Review

“Next to Normal” at Wyndham’s Theatre

Jeremy Malies in the West End
1 July 2024

Give this your best attention if you want to see a musical investigate mental breakdown and (without any conspiracy-theory posturing) make accusations about “Big Pharma” prescription drug misuse by patients and consulting physicians in the US. Dodge it if you want a feel-good evening at the theatre, though the interchanges can be creasingly funny with cast members landing the many good gags satirizing middle-class entitlement across everybody from high-school pupils to celebrity psychiatrists. 

 

Jamie Parker and Jack Wolfe.
Photo credit: Marc Brenner.

After a run at the Donmar Warehouse last autumn Michael Longhurst’s production of this 2008 Tony Award-winning rock musical (music Tom Kitt, lyrics and book Brian Yorkey) consciously tests an audience’s ability to empathize for the 145-minute (including interval) running time. I found it gruelling and could have done with some sugar to help the Pfizer (an occasional corporate target) pills go down.  

Affluent suburban mother Diana played by Caissie Levy resorts to or is fobbed off with (the book leaves matters balanced) a cocktail of anti-depressants after a bereavement. Playing her son, Jack Wolfe has to project an ethereal quality at which he excels. His version of (perhaps the signature number) “I Am the One” with some part-singing with Levy sees him explore the darkness of his character forensically. Wolfe has to negotiate philosophical couplets in his lyrics such as “I am more than memory / I am what might be”. You leave the theatre understanding why the family will remain in unalloyed pain. 
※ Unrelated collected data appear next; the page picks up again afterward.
/-- Indices 0x1000 to 0x2100. -/
def objIndices0 : List ObjIndex := [
  ⟨0x1000, 7, [
    ⟨1, 1, 8, 16, 0, 0, 0, 1, false⟩,  -- VENDOR_NAME
    ⟨2, 1, 8, 8, 0, 0, 18446744073709551615, 1, false⟩,  -- PRODUCT_NAME
    ⟨3, 1, 2, 1, 0, 0, 255, 1, false⟩,  -- BLOCK_REVISION
    ⟨4, 1, 4, 4, 0, 0, 4294967295, 1, false⟩,  -- VENDOR_IANA
    ⟨5, 1, 8, 32, 0, 0, 0, 1, false⟩,  -- FW_VERSION
    ⟨6, 1, 2, 1, 0, 0, 255, 1, false⟩,  -- FW_EPOCH
    ⟨7, 1, 9, 0, 0, 0, 0, 1, false⟩,  -- DEVICEID_CERT
    ⟨8, 1, 9, 0, 0, 0, 0, 1, false⟩,  -- ALIAS_CERT
    ⟨9, 1, 3, 2, 0, 0, 65535, 1, false⟩  -- OD_VERSION
    ]⟩,
  ⟨0x1001, 7, [
    ⟨1, 1, 3, 2, 0, 0, 65535, 1, false⟩,  -- MAX_MESSAGE
    ⟨2, 1, 2, 1, 0, 0, 255, 1, false⟩,  -- QUEUE_DEPTH
    ⟨3, 1, 2, 1, 0, 0, 255, 1, false⟩,  -- I3C_ADDRESS
    ⟨4, 1, 2, 1, 0, 0, 255, 1, false⟩,  -- I3C_EID
    ⟨5, 1, 2, 1, 1, 0, 254, 0, false⟩  -- VL0_EID
    ]⟩,
  ⟨0x1002, 7, [
    ⟨1, 1, 6, 4, 2, 0, 4294967295, 1, false⟩  -- JUNCTION_TEMP
    ]⟩,
  ⟨0x1010, 7, [
    ⟨1, 1, 3, 2, 0, 0, 65535, 1, false⟩,  -- BOBBINS
    ⟨2, 1, 2, 1, 0, 0, 255, 1, false⟩,  -- PILLOWS
    ⟨3, 1, 2, 1, 0, 0, 255, 1, false⟩,  -- LAST_PILLOW_BOBBINS
    ⟨4, 1, 2, 1, 0, 0, 255, 1, false⟩,  -- CLOCK_ISLANDS
    ⟨5, 1, 2, 1, 0, 0, 255, 1, false⟩,  -- MESH_PORTS
    ⟨6, 1, 2, 1, 0, 0, 255, 1, false⟩,  -- MEMORY_PORTS
    ⟨7, 1, 2, 1, 0, 0, 255, 1, false⟩,  -- LINK_FLIT_PORTS
    ⟨8, 1, 2, 1, 0, 0, 255, 1, false⟩,  -- LINK_LANES
    ⟨9, 1, 3, 2, 0, 0, 65535, 1, false⟩,  -- CONTEXTS
    ⟨10, 1, 2, 1, 0, 0, 255, 1, false⟩,  -- PARTITIONS
    ⟨11, 1, 3, 2, 0, 0, 65535, 1, false⟩,  -- TALLY_ROOTS
    ⟨12, 1, 3, 2, 0, 0, 65535, 1, false⟩,  -- KEY_INDICES
    ⟨13, 1, 3, 2, 0, 0, 65535, 1, false⟩,  -- PIN_CACHE
    ⟨14, 1, 8, 8, 0, 0, 18446744073709551615, 1, false⟩  -- CONFIG_NAME
    ]⟩,
  ⟨0x1011, 7, [
    ⟨0, 1, 2, 1, 0, 0, 255, 1, false⟩  -- PROFILE
    ]⟩,
  ⟨0x1013, 7, [
    ⟨1, 1, 2, 1, 0, 0, 255, 1, false⟩,  -- PANEL_SIZE
    ⟨2, 1, 2, 1, 0, 0, 255, 1, false⟩,  -- MEMBER_ID
    ⟨3, 1, 2, 1, 0, 0, 255, 1, false⟩,  -- PANEL_STATE
    ⟨4, 1, 1, 1, 0, 0, 1, 1, false⟩,  -- GANG_A_UP
    ⟨5, 1, 1, 1, 0, 0, 1, 1, false⟩  -- GANG_B_UP
    ]⟩,
  ⟨0x2000, 7, [
    ⟨1, 1, 4, 4, 1, 0, 4294967295, 1, false⟩,  -- PINS_LIVE
    ⟨2, 1, 3, 2, 1, 0, 65535, 1, false⟩,  -- HELD_USED
    ⟨3, 1, 5, 8, 2, 0, 18446744073709551615, 1, false⟩,  -- CACHE_MISSES
    ⟨4, 1, 5, 8, 2, 0, 18446744073709551615, 1, false⟩,  -- DERIVATIONS
    ⟨5, 1, 5, 8, 1, 0, 18446744073709551615, 1, false⟩,  -- KEY_GONE_COUNT
    ⟨6, 1, 4, 4, 1, 0, 4294967295, 1, false⟩,  -- INVALIDATIONS
    ⟨7, 1, 2, 1, 1, 0, 255, 1, false⟩,  -- INVALIDATE_ACTIVE
    ⟨8, 1, 4, 4, 0, 0, 4294967295, 1, false⟩,  -- PIN_TABLE_SIZE
    ⟨9, 1, 5, 8, 2, 0, 18446744073709551615, 1, false⟩  -- UNWRAP_FAILS
    ]⟩,
  ⟨0x2001, 7, [
    ⟨1, 1, 2, 1, 0, 0, 255, 1, false⟩,  -- ROOT_STATE
    ⟨2, 1, 5, 8, 0, 0, 18446744073709551615, 1, false⟩,  -- DEVICE_SERIAL
    ⟨3, 1, 2, 1, 0, 0, 255, 1, false⟩,  -- FW_EPOCH_FLOOR
    ⟨4, 1, 2, 1, 0, 0, 255, 1, false⟩,  -- STORAGE_WIPES
    ⟨5, 1, 7, 48, 0, 0, 0, 1, false⟩,  -- FW_SIGNER_DIGEST
    ⟨6, 1, 2, 1, 2, 0, 255, 1, false⟩  -- FUSE_CORRECTED
    ]⟩,
  ⟨0x2002, 7, [
    ⟨1, 1, 4, 4, 1, 0, 4294967295, 2, false⟩,  -- PIN_INVALIDATE
    ⟨2, 1, 2, 1, 1, 0, 1, 0, false⟩,  -- INVALIDATE_MODE
    ⟨3, 1, 3, 2, 2, 0, 65535, 0, true⟩,  -- PIN_RECORD_SELECT
    ⟨4, 1, 7, 24, 2, 0, 0, 1, false⟩  -- PIN_RECORD
    ]⟩,
  ⟨0x2003, 7, [
    ⟨1, 1, 3, 2, 2, 0, 65535, 2, false⟩,  -- USER_FLASH_WIPE
    ⟨2, 1, 2, 1, 2, 0, 255, 2, false⟩  -- RAISE_EPOCH_FLOOR
    ]⟩,
  ⟨0x2030, 7, [
    ⟨1, 1, 2, 1, 0, 0, 255, 1, false⟩,  -- ENTROPY_STATE
    ⟨2, 1, 4, 4, 2, 0, 4294967295, 1, false⟩,  -- RCT_FAILS
    ⟨3, 1, 4, 4, 2, 0, 4294967295, 1, false⟩,  -- APT_FAILS
    ⟨4, 1, 5, 8, 2, 0, 18446744073709551615, 1, false⟩,  -- DRBG_RESEEDS
    ⟨5, 1, 7, 128, 2, 0, 0, 1, false⟩,  -- RAW_SAMPLE
    ⟨6, 1, 2, 1, 2, 0, 255, 1, false⟩  -- STARTUP_RETRIES
    ]⟩,
  ⟨0x2100, 3, [
    ⟨0, 1, 11, 0, 1, 0, 0, 1, false⟩  -- KEY_INDEX_TABLE
    ]⟩
  ]

/-- Indices 0x2101 to 0x4006. -/
def objIndices1 : List ObjIndex := [
  ⟨0x2101, 3, [
    ⟨1, 1, 4, 4, 1, 0, 4294967295, 2, false⟩,  -- KIDX_BIND
    ⟨2, 1, 3, 2, 1, 0, 65535, 2, false⟩,  -- KIDX_UNBIND
    ⟨3, 1, 3, 2, 1, 0, 65535, 1, true⟩,  -- LAST_KIDX
    ⟨4, 1, 3, 2, 1, 0, 65535, 1, false⟩  -- KIDX_FREE
    ]⟩,
  ⟨0x3000, 3, [
    ⟨1, 1, 3, 2, 1, 2048, 4094, 0, false⟩,  -- REKEY_THRESHOLD
    ⟨2, 1, 2, 1, 1, 1, 4, 0, false⟩,  -- PREFETCH_DEPTH
    ⟨3, 1, 1, 1, 1, 0, 1, 0, false⟩,  -- SEQ_PREFETCH
    ⟨4, 1, 10, 4, 1, 0, 1000000, 0, false⟩,  -- SCRUB_INTERVAL
    ⟨5, 1, 10, 4, 1, 100, 100000, 0, false⟩,  -- TRAY_RETRY
    ⟨6, 1, 2, 1, 1, 0, 1, 0, false⟩,  -- MEM_INTERLEAVE
    ⟨7, 1, 3, 2, 0, 0, 65535, 1, false⟩,  -- TALLY_CACHE_ENTRIES
    ⟨8, 1, 1, 1, 1, 0, 1, 2, false⟩,  -- TALLY_FLUSH
    ⟨9, 1, 3, 2, 1, 0, 65535, 1, false⟩,  -- DIRTY_NODES
    ⟨10, 1, 2, 1, 0, 0, 255, 1, false⟩  -- MEM_INTERLEAVE_ACTIVE
    ]⟩,
  ⟨0x3100, 1, [
    ⟨0, 1, 11, 0, 1, 0, 0, 1, false⟩  -- REGION_TABLE
    ]⟩,
  ⟨0x3101, 1, [
    ⟨1, 1, 7, 16, 1, 0, 0, 2, false⟩,  -- REGION_CREATE
    ⟨2, 1, 3, 2, 1, 0, 65535, 1, true⟩,  -- LAST_REGION
    ⟨3, 1, 3, 2, 1, 0, 65535, 2, false⟩,  -- REGION_RELEASE
    ⟨4, 1, 3, 2, 1, 0, 65535, 1, false⟩,  -- ROOTS_FREE
    ⟨5, 1, 2, 1, 1, 0, 255, 1, true⟩  -- LAST_CREATE_STATUS
    ]⟩,
  ⟨0x3102, 1, [
    ⟨0, 1, 11, 0, 1, 0, 0, 1, false⟩  -- DAMAGE_LIST
    ]⟩,
  ⟨0x4000, 7, [
    ⟨1, 1, 5, 8, 1, 2097152, 1099511627776, 0, false⟩,  -- REKEY_GROUPS
    ⟨2, 1, 10, 4, 1, 5000, 1000000, 0, false⟩,  -- STITCH_TIMEOUT
    ⟨3, 1, 2, 1, 1, 1, 16, 0, false⟩,  -- STITCH_RETRIES
    ⟨4, 1, 10, 4, 1, 10, 10000, 0, false⟩,  -- ACK_TIMEOUT
    ⟨5, 1, 2, 1, 1, 2, 64, 0, false⟩,  -- REPLAY_LIMIT
    ⟨6, 1, 10, 4, 1, 10000, 100000000, 0, false⟩,  -- VIOLATION_WINDOW
    ⟨7, 1, 3, 2, 1, 1, 1024, 0, false⟩,  -- TAG_REKEY_LIMIT
    ⟨8, 1, 3, 2, 1, 1, 4096, 0, false⟩,  -- TAG_QUARANTINE_LIMIT
    ⟨9, 1, 3, 2, 1, 1, 4096, 0, false⟩,  -- PROTO_QUARANTINE_LIMIT
    ⟨10, 1, 2, 1, 1, 1, 127, 0, false⟩,  -- CMARK_DEPTH
    ⟨11, 1, 10, 4, 1, 10, 10000, 0, false⟩,  -- CMARK_HOLDOFF
    ⟨12, 1, 10, 4, 1, 1, 1000, 0, false⟩  -- CMARK_RECOVERY
    ]⟩,
  ⟨0x4001, 7, [
    ⟨1, 18, 2, 1, 0, 0, 255, 1, false⟩  -- LINK_STATE
    ]⟩,
  ⟨0x4002, 7, [
    ⟨1, 18, 2, 1, 1, 0, 255, 1, false⟩  -- QUARANTINE_REASON
    ]⟩,
  ⟨0x4003, 7, [
    ⟨1, 1, 2, 1, 1, 0, 255, 2, false⟩  -- LINK_RELEASE
    ]⟩,
  ⟨0x4004, 7, [
    ⟨1, 18, 2, 1, 1, 0, 1, 0, false⟩  -- LINK_ADMIN
    ]⟩,
  ⟨0x4005, 7, [
    ⟨1, 18, 4, 4, 1, 0, 4294967295, 1, false⟩  -- HOP_EPOCH
    ]⟩,
  ⟨0x4006, 7, [
    ⟨1, 1, 2, 1, 1, 0, 255, 2, false⟩  -- REKEY_NOW
    ]⟩
  ]

/-- Indices 0x4007 to 0x6000. -/
def objIndices2 : List ObjIndex := [
  ⟨0x4007, 7, [
    ⟨1, 8, 3, 2, 1, 1, 256, 0, false⟩  -- VL_CREDITS
    ]⟩,
  ⟨0x4008, 7, [
    ⟨0, 1, 11, 0, 1, 0, 0, 1, false⟩  -- PARTNER_TABLE
    ]⟩,
  ⟨0x5000, 7, [
    ⟨1, 1, 3, 2, 1, 1, 65534, 0, false⟩,  -- ENDPOINT_ID
    ⟨2, 1, 10, 4, 1, 2000, 1000000, 0, false⟩,  -- REMOTE_TIMEOUT
    ⟨3, 1, 10, 4, 1, 100, 500000, 0, false⟩,  -- ATOMIC_RETRY
    ⟨4, 1, 3, 2, 1, 0, 4096, 0, false⟩,  -- CLAIM_CELLS
    ⟨5, 1, 10, 4, 1, 100000, 100000000, 0, false⟩,  -- OFFER_TIMEOUT
    ⟨6, 1, 10, 4, 1, 10000, 50000000, 0, false⟩,  -- ACCEPT_WAIT
    ⟨7, 1, 4, 4, 1, 0, 4294967295, 1, false⟩,  -- OUTSTANDING
    ⟨8, 1, 3, 2, 1, 0, 65535, 1, false⟩,  -- SOURCES_USED
    ⟨9, 1, 4, 4, 0, 0, 4294967295, 1, false⟩  -- INC
    ]⟩,
  ⟨0x5001, 1, [
    ⟨0, 1, 11, 0, 1, 0, 0, 1, false⟩  -- REGION_ACCESS
    ]⟩,
  ⟨0x5002, 1, [
    ⟨1, 64, 3, 2, 1, 0, 65535, 0, false⟩  -- JOB_TAG
    ]⟩,
  ⟨0x5010, 7, [
    ⟨0, 1, 11, 0, 1, 0, 0, 1, false⟩  -- ROUTE_TABLE
    ]⟩,
  ⟨0x5011, 7, [
    ⟨1, 1, 7, 12, 1, 0, 0, 2, false⟩  -- ROUTE_WRITE
    ]⟩,
  ⟨0x5012, 7, [
    ⟨0, 1, 11, 0, 1, 0, 0, 1, false⟩  -- PEER_TABLE
    ]⟩,
  ⟨0x5020, 1, [
    ⟨0, 1, 11, 0, 1, 0, 0, 1, false⟩  -- FABRIC_FAULTS
    ]⟩,
  ⟨0x5100, 4, [
    ⟨0, 1, 11, 0, 1, 0, 0, 1, false⟩  -- TRAY_REGION_TABLE
    ]⟩,
  ⟨0x5101, 4, [
    ⟨1, 1, 7, 16, 1, 0, 0, 2, false⟩,  -- TRAY_REGION_PROVISION
    ⟨2, 1, 3, 2, 1, 0, 4095, 2, false⟩,  -- TRAY_REGION_RESET
    ⟨3, 1, 10, 4, 1, 200000, 10000000, 0, false⟩,  -- REPLAY_HOLD
    ⟨4, 1, 3, 2, 1, 0, 65535, 1, false⟩  -- CELLS_FREE
    ]⟩,
  ⟨0x6000, 3, [
    ⟨1, 1, 10, 4, 1, 1000, 10000000, 0, false⟩,  -- PLAIT_TIMEOUT
    ⟨2, 1, 3, 2, 0, 0, 65535, 1, false⟩,  -- PLAITS_MAX
    ⟨3, 1, 3, 2, 1, 0, 65535, 1, false⟩,  -- PLAITS_USED
    ⟨4, 1, 4, 4, 1, 0, 4294967295, 1, false⟩  -- SCRATCH_FREE
    ]⟩
  ]

/-- Indices 0x6010 to 0x7200. -/
def objIndices3 : List ObjIndex := [
  ⟨0x6010, 3, [
    ⟨0, 1, 11, 0, 1, 0, 0, 1, false⟩  -- PLAIT_TABLE
    ]⟩,
  ⟨0x6011, 3, [
    ⟨1, 1, 7, 320, 1, 0, 0, 2, false⟩,  -- PLAIT_CREATE
    ⟨2, 1, 3, 2, 1, 0, 65535, 2, false⟩  -- PLAIT_DELETE
    ]⟩,
  ⟨0x7000, 1, [
    ⟨1, 1, 4, 4, 0, 0, 4294967295, 1, false⟩,  -- MEMOBJS_MAX
    ⟨2, 1, 4, 4, 0, 0, 4294967295, 1, false⟩,  -- EVENTS_MAX
    ⟨3, 1, 4, 4, 1, 0, 4294967295, 1, false⟩,  -- MEMOBJS_USED
    ⟨4, 1, 4, 4, 1, 0, 4294967295, 1, false⟩,  -- EVENTS_USED
    ⟨5, 1, 3, 2, 1, 0, 65535, 1, false⟩,  -- CONTEXTS_USED
    ⟨6, 1, 2, 1, 0, 0, 255, 1, false⟩  -- INFLIGHT_PER_QUEUE
    ]⟩,
  ⟨0x7002, 7, [
    ⟨1, 1, 10, 4, 1, 1000, 1000000, 0, false⟩  -- MESH_RSP_TIMEOUT
    ]⟩,
  ⟨0x7100, 1, [
    ⟨0, 1, 11, 0, 1, 0, 0, 1, false⟩  -- CONTEXT_TABLE
    ]⟩,
  ⟨0x7101, 1, [
    ⟨1, 1, 7, 16, 1, 0, 0, 2, false⟩,  -- CONTEXT_CREATE
    ⟨2, 1, 3, 2, 1, 0, 65535, 2, false⟩,  -- CONTEXT_DESTROY
    ⟨3, 1, 3, 2, 1, 0, 65535, 1, true⟩,  -- LAST_CONTEXT
    ⟨4, 1, 3, 2, 1, 0, 65535, 2, false⟩,  -- CONTEXT_RESUME
    ⟨5, 1, 4, 4, 1, 0, 4294967295, 2, false⟩  -- PROCESS_RELEASE
    ]⟩,
  ⟨0x7103, 1, [
    ⟨1, 1, 3, 2, 1, 0, 65535, 0, true⟩  -- QUEUE_SELECT
    ]⟩,
  ⟨0x7104, 1, [
    ⟨1, 1, 2, 1, 1, 0, 255, 1, false⟩,  -- QUEUE_STATE
    ⟨2, 1, 4, 4, 1, 0, 4294967295, 1, false⟩,  -- QUEUE_KEY_PIN
    ⟨3, 1, 5, 8, 1, 0, 18446744073709551615, 0, false⟩,  -- RING_BASE
    ⟨4, 1, 2, 1, 1, 4, 16, 0, false⟩,  -- RING_LOG2
    ⟨5, 1, 5, 8, 1, 0, 18446744073709551615, 0, false⟩,  -- COMPL_BASE
    ⟨6, 1, 3, 2, 1, 0, 65535, 0, false⟩,  -- DOORBELL_SLOT
    ⟨7, 1, 4, 4, 1, 0, 4294967295, 1, false⟩,  -- ALIVE_NEXT
    ⟨8, 1, 4, 4, 1, 0, 4294967295, 1, false⟩,  -- CONSUMER
    ⟨9, 1, 4, 4, 1, 0, 4294967295, 1, false⟩,  -- PRODUCER
    ⟨10, 1, 1, 1, 1, 1, 1, 2, false⟩,  -- QUEUE_RESTART
    ⟨11, 1, 4, 4, 1, 0, 4294967295, 1, false⟩  -- REJECTS
    ]⟩,
  ⟨0x7105, 1, [
    ⟨1, 1, 5, 8, 1, 0, 18446744073709551615, 0, false⟩,  -- INTR_RING_BASE
    ⟨2, 1, 2, 1, 1, 4, 12, 0, false⟩,  -- INTR_RING_LOG2
    ⟨3, 1, 5, 8, 1, 0, 18446744073709551615, 0, false⟩,  -- MSI_ADDR
    ⟨4, 1, 4, 4, 1, 0, 4294967295, 0, false⟩,  -- MSI_DATA
    ⟨5, 1, 4, 4, 1, 0, 4294967295, 0, false⟩,  -- FAULT_EVENT
    ⟨6, 1, 7, 16, 1, 0, 0, 1, false⟩,  -- FAULT_RECORD
    ⟨7, 1, 2, 1, 1, 0, 255, 1, false⟩,  -- OVERFLOW_USED
    ⟨8, 1, 7, 64, 1, 0, 0, 1, false⟩,  -- OVERFLOW_POP
    ⟨9, 1, 7, 16, 1, 0, 0, 1, false⟩  -- BOUNCE_NEXT_SEQ
    ]⟩,
  ⟨0x7106, 1, [
    ⟨1, 1, 7, 32, 1, 0, 0, 2, false⟩,  -- MEMOBJ_CREATE
    ⟨2, 1, 4, 4, 1, 0, 4294967295, 1, true⟩,  -- LAST_HANDLE
    ⟨3, 1, 4, 4, 1, 0, 4294967295, 2, false⟩,  -- MEMOBJ_FREE
    ⟨4, 1, 4, 4, 1, 0, 4294967295, 2, false⟩,  -- MEMOBJ_HOST_REF
    ⟨5, 1, 4, 4, 1, 0, 4294967295, 0, true⟩,  -- MEMOBJ_SELECT
    ⟨6, 1, 7, 32, 1, 0, 0, 1, false⟩  -- MEMOBJ_RECORD
    ]⟩,
  ⟨0x7107, 1, [
    ⟨1, 1, 7, 16, 1, 0, 0, 2, false⟩,  -- EVENT_CREATE
    ⟨2, 1, 4, 4, 1, 0, 4294967295, 1, true⟩,  -- LAST_EVENT
    ⟨3, 1, 4, 4, 1, 0, 4294967295, 2, false⟩,  -- EVENT_FREE
    ⟨4, 1, 4, 4, 1, 0, 4294967295, 2, false⟩,  -- EVENT_HOST_REF
    ⟨5, 1, 4, 4, 1, 0, 4294967295, 0, true⟩,  -- EVENT_SELECT
    ⟨6, 1, 7, 24, 1, 0, 0, 1, false⟩  -- EVENT_RECORD
    ]⟩,
  ⟨0x7200, 1, [
    ⟨0, 1, 11, 0, 1, 0, 0, 1, false⟩  -- PATTERN_TABLE
    ]⟩
  ]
Levy’s depiction of the frenzied activity that can accompany a bipolar disorder is scary and never more so than when she decides to make the children’s school sandwiches on the floor. Bread flies across a minimalist set (comment on the family’s chic Bauhaus aesthetics not a conscious decision by designer Chloe Lamford) that includes the seemingly obligatory island kitchen. Lamford’s design uses a revolve which is sometimes a whirligig of time spinning characters back to their own childhood or that of a loved one.  

Not a lot happens physically; director Longhurst understands that the key action is exploration of Diana’s psyche, and like a heroine from ancient Greece, she passes through an underworld that is mental illness. Levy establishes this within seconds when she tells the family that she feels she is only looking in on her life. Depiction of the collateral damage for husband Dan (Jamie Parker) and daughter Natalie (Eleanor Worthington-Cox) constitutes some of the finest acting of the night. But damaged or not, Worthington-Cox has great touch with her character’s put-downs of her relatives and boyfriend. 

Lighting by Lee Curran often places rectangles of strip lights around the characters which I took as indicating how hard it is for them to truly communicate. Barriers are everywhere. Tal Rosner’s video projects whirling ellipses on the rear walls which I interpreted as Diana’s brain fog.  

And the title Next to Normal? I take it that Diana’s course of electroconvulsive therapy (the set changes between the acts to include a clinic) and bulging medicine cabinet come achingly close to curing her. Psychotherapy, just like sport, is all about fine margins. As Levy plays with her child’s toy car on the apron of the stage, she is teetering (I believe) on full recovery. 

And the decent gags? I loved Natalie’s question (she is a Mozart buff) to jazz-playing stoner boyfriend Jack Ofrecio: “How do you know when you’ve got it right?” The darker (almost gallows) humour has characters agreeing that people who believe they are happy just haven’t thought it through sufficiently! Could there be a few tweaks to the book for British audiences? When Natalie belittles her parents for choosing Portland as their elopement destination, I don’t get the joke. 

All the cast are world-class vocalists and even when asked to sing numbers that span rock, country, and pop, they are equally at home in each genre.  

You don’t win a Pulitzer Prize (2010 after a run at the Booth Theatre, New York) with crude diatribe. There is no tying-up of loose ends here and no prediction as to how any of the characters will fare though Diana seems confident that she will not degenerate into a soccer mom. When Natalie begins swallowing handfuls of uppers herself, a poignant moment has Ofrecio, who is watching this, sing: “No, I want who I knew. / She’s somewhere in you.” But Yorkey is far too subtle and thoughtful to simply dismiss conventional medicine as a solution for those who are depressed and grieving.  

And yet, after this critique of medics who reach too readily for the prescription pad, I might just listen to the next influencer on social media who tells me to embrace the natural. Like Rent (also a Pulitzer winner) this is a musical that expands both the framework and vocabulary of its genre. Raw, uncompromising, and full of tough love. Wonderful.